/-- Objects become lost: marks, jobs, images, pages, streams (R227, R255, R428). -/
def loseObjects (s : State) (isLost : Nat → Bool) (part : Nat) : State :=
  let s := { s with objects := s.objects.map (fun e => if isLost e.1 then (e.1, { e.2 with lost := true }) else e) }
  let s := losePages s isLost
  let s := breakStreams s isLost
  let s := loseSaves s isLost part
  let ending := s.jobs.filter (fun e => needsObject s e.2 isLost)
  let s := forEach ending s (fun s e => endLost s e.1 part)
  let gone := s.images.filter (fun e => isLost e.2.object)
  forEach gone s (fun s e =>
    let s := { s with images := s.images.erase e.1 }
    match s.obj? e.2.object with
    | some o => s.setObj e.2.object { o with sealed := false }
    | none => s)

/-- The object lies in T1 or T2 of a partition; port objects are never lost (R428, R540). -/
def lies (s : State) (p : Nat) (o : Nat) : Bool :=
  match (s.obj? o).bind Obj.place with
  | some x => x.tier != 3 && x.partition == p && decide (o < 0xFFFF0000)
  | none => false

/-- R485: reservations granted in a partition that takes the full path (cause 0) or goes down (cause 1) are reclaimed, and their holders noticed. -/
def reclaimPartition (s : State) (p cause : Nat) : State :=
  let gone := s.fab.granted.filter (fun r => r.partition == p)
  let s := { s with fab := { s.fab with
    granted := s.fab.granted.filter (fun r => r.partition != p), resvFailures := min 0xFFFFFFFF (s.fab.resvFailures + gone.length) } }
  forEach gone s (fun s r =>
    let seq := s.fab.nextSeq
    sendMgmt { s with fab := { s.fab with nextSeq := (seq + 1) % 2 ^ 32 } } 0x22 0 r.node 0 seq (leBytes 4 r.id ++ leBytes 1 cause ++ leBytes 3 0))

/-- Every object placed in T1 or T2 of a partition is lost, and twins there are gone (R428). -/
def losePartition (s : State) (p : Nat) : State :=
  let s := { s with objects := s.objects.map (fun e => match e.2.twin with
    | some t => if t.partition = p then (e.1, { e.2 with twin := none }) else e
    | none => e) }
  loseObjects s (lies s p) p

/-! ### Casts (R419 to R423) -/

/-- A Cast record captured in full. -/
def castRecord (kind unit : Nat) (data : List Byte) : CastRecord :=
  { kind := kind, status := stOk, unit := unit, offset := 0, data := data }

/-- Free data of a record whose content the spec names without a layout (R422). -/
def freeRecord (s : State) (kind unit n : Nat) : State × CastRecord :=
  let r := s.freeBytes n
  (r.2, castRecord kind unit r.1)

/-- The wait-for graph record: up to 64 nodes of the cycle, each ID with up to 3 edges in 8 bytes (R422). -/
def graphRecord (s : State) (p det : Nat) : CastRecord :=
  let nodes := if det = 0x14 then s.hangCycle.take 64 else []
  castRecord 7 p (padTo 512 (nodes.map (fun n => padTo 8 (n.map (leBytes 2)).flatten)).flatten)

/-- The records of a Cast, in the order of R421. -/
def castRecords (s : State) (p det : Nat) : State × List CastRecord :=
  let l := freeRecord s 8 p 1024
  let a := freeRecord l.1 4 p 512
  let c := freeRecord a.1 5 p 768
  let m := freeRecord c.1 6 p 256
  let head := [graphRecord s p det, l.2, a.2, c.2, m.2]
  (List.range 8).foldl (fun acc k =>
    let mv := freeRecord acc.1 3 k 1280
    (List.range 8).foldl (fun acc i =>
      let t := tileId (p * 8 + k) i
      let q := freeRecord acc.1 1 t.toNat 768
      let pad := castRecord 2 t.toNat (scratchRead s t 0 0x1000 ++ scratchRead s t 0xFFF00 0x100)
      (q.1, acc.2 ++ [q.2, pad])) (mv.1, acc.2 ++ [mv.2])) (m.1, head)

---

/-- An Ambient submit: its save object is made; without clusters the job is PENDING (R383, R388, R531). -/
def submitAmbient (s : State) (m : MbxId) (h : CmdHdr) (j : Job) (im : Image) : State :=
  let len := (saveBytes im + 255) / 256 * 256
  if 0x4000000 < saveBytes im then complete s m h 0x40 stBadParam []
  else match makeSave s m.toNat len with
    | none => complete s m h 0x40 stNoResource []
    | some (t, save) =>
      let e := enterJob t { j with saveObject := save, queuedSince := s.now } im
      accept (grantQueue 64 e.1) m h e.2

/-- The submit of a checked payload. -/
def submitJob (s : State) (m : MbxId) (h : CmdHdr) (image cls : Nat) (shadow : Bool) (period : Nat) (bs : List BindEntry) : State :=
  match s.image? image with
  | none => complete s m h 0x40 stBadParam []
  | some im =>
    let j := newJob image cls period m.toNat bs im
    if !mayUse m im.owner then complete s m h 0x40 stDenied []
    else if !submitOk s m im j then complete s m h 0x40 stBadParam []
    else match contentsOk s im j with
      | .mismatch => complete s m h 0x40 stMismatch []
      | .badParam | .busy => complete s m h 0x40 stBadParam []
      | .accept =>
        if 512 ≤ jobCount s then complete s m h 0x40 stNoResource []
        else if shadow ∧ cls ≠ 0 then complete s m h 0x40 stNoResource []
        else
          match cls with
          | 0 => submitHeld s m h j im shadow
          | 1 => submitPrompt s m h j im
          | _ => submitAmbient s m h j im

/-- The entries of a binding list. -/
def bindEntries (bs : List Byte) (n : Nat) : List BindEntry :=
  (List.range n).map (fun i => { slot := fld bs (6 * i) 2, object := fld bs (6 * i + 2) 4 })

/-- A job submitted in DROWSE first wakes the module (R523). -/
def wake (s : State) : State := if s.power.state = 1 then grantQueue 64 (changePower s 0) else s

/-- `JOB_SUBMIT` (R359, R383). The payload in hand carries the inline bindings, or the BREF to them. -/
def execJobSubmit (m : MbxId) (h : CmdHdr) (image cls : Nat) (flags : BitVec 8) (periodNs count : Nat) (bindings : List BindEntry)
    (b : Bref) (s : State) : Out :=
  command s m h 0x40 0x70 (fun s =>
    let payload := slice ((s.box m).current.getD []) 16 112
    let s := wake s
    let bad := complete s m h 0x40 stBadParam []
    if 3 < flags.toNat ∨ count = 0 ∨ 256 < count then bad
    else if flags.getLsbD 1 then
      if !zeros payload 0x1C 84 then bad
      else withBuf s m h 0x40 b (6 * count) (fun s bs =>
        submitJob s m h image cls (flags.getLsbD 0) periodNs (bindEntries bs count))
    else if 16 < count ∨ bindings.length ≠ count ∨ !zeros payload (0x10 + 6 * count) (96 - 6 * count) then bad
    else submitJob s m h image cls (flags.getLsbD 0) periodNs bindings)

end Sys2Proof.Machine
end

Assignment: In the data above, find each line where the string "CmdHdr" appears, then copy it.

Response box:
def submitAmbient (s : State) (m : MbxId) (h : CmdHdr) (j : Job) (im : Image) : State :=
def submitJob (s : State) (m : MbxId) (h : CmdHdr) (image cls : Nat) (shadow : Bool) (period : Nat) (bs : List BindEntry) : State :=
def execJobSubmit (m : MbxId) (h : CmdHdr) (image cls : Nat) (flags : BitVec 8) (periodNs count : Nat) (bindings : List BindEntry)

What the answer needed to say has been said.